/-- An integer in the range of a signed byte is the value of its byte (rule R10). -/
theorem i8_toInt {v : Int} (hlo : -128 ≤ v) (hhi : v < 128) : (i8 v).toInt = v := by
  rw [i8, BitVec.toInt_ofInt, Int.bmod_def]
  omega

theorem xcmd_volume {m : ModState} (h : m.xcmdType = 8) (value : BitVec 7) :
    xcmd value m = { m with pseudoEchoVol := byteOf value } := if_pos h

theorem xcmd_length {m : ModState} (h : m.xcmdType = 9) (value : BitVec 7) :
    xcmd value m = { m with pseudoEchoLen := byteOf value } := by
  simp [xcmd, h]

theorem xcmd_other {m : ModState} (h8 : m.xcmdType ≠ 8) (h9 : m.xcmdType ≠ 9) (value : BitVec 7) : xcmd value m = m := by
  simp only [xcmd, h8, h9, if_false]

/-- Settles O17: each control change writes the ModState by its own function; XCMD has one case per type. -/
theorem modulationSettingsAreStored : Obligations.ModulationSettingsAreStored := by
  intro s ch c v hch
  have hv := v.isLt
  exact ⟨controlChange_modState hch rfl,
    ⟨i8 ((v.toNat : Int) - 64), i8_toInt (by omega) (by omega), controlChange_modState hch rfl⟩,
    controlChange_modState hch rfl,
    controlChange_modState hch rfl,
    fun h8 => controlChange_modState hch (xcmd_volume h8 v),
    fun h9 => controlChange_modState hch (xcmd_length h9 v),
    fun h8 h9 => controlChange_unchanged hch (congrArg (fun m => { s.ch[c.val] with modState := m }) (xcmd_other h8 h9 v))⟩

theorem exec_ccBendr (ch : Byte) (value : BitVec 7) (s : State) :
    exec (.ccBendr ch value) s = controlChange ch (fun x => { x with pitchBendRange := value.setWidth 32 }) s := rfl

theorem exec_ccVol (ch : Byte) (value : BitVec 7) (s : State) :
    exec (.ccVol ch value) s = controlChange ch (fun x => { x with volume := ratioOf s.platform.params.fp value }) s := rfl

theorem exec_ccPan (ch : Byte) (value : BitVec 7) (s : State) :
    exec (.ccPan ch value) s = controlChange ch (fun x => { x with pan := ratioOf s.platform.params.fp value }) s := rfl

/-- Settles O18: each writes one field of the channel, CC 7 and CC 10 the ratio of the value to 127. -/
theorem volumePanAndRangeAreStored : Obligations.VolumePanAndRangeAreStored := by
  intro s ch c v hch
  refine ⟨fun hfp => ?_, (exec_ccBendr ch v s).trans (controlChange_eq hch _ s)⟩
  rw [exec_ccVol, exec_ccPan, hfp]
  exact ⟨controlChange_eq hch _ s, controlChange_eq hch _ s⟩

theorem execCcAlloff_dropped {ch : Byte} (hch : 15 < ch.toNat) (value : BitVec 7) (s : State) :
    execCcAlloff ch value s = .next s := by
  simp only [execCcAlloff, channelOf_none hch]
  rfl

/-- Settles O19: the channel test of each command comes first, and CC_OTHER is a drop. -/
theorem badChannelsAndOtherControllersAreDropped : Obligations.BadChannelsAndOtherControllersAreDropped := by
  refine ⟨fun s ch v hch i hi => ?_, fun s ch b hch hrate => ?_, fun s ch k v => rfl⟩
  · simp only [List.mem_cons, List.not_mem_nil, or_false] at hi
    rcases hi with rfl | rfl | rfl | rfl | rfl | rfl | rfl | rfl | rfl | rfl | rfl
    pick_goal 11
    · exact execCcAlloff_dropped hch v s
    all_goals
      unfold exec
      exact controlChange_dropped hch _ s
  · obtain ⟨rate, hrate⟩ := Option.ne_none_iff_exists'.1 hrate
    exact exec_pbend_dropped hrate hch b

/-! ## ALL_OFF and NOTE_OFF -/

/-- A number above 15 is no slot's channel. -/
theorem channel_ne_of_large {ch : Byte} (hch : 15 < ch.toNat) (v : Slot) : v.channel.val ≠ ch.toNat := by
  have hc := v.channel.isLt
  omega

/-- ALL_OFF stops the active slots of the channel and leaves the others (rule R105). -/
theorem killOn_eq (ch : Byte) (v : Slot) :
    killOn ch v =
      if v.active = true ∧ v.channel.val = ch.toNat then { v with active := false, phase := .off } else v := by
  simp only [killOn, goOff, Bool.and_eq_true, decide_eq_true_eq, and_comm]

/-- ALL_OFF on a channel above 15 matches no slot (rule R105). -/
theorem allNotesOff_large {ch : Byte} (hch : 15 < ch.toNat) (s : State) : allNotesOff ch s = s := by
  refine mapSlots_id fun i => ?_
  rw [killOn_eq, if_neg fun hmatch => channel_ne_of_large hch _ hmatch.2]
---
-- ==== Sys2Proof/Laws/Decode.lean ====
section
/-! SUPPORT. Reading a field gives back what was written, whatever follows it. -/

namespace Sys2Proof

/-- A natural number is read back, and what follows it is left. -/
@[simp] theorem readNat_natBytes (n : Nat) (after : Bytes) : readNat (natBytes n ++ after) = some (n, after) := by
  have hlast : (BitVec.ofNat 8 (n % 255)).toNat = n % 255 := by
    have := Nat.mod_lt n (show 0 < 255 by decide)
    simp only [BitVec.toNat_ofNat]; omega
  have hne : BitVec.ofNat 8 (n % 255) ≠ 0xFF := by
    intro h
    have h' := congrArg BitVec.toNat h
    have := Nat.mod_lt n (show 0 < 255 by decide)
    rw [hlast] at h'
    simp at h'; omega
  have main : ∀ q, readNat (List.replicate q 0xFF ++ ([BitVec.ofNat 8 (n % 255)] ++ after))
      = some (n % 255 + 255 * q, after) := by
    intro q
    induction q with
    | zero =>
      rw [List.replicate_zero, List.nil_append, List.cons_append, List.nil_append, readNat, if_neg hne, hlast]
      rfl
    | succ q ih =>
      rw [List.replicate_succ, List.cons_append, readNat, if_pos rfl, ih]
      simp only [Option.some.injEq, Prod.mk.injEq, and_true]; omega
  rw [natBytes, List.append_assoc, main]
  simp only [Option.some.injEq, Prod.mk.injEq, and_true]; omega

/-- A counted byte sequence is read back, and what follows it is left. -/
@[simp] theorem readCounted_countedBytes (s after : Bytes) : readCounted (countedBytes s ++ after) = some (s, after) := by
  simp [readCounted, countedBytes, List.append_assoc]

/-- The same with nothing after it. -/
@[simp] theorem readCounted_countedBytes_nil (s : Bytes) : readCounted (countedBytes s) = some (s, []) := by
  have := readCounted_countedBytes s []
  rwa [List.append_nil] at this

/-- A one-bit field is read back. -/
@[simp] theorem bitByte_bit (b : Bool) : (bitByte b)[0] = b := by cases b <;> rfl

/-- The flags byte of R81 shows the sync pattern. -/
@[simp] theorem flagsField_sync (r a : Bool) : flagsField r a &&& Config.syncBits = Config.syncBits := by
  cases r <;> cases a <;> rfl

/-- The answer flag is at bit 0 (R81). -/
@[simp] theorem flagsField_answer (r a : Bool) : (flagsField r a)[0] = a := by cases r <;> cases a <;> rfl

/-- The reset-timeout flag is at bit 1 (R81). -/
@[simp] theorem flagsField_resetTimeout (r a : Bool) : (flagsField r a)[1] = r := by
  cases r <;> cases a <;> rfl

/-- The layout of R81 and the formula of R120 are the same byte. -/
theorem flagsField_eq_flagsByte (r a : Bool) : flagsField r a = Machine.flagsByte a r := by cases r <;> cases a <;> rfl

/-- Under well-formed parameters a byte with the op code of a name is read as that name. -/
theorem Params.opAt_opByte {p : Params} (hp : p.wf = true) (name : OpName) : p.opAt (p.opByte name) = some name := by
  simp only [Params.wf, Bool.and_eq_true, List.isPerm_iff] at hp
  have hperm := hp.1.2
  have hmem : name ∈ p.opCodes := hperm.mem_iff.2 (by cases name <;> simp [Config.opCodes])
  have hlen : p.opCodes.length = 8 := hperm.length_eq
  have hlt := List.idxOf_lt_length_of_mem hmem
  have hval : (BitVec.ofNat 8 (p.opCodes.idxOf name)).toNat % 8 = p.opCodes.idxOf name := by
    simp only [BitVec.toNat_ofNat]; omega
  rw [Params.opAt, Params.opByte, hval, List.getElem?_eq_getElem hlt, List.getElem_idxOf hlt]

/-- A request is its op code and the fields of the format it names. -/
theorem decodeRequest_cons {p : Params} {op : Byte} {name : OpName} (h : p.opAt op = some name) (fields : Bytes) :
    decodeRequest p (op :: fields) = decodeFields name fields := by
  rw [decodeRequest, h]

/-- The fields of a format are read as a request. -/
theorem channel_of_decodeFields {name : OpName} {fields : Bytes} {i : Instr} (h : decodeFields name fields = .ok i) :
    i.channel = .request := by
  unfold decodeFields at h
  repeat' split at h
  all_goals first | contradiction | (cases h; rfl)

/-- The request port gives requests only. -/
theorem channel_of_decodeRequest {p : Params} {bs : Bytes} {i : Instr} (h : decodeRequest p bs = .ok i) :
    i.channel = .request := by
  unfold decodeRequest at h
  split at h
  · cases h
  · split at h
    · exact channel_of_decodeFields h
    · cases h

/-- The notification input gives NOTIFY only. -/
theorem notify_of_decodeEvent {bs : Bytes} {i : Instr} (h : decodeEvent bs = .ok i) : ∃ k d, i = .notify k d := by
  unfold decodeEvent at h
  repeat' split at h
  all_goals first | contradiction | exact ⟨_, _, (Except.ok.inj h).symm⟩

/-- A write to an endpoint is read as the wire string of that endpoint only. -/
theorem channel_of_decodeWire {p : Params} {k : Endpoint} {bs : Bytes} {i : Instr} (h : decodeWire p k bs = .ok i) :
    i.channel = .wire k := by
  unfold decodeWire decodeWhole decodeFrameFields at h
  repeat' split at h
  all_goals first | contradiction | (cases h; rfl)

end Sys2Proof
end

== What the task requires ==
All lines in the data above from the one with "simp at h'; omega" through the one with "bit 1 (R81). -/" must be repeated exactly, and no others.

== Exercise response ==
    simp at h'; omega
  have main : ∀ q, readNat (List.replicate q 0xFF ++ ([BitVec.ofNat 8 (n % 255)] ++ after))
      = some (n % 255 + 255 * q, after) := by
    intro q
    induction q with
    | zero =>
      rw [List.replicate_zero, List.nil_append, List.cons_append, List.nil_append, readNat, if_neg hne, hlast]
      rfl
    | succ q ih =>
      rw [List.replicate_succ, List.cons_append, readNat, if_pos rfl, ih]
      simp only [Option.some.injEq, Prod.mk.injEq, and_true]; omega
  rw [natBytes, List.append_assoc, main]
  simp only [Option.some.injEq, Prod.mk.injEq, and_true]; omega

/-- A counted byte sequence is read back, and what follows it is left. -/
@[simp] theorem readCounted_countedBytes (s after : Bytes) : readCounted (countedBytes s ++ after) = some (s, after) := by
  simp [readCounted, countedBytes, List.append_assoc]

/-- The same with nothing after it. -/
@[simp] theorem readCounted_countedBytes_nil (s : Bytes) : readCounted (countedBytes s) = some (s, []) := by
  have := readCounted_countedBytes s []
  rwa [List.append_nil] at this

/-- A one-bit field is read back. -/
@[simp] theorem bitByte_bit (b : Bool) : (bitByte b)[0] = b := by cases b <;> rfl

/-- The flags byte of R81 shows the sync pattern. -/
@[simp] theorem flagsField_sync (r a : Bool) : flagsField r a &&& Config.syncBits = Config.syncBits := by
  cases r <;> cases a <;> rfl

/-- The answer flag is at bit 0 (R81). -/
@[simp] theorem flagsField_answer (r a : Bool) : (flagsField r a)[0] = a := by cases r <;> cases a <;> rfl

/-- The reset-timeout flag is at bit 1 (R81). -/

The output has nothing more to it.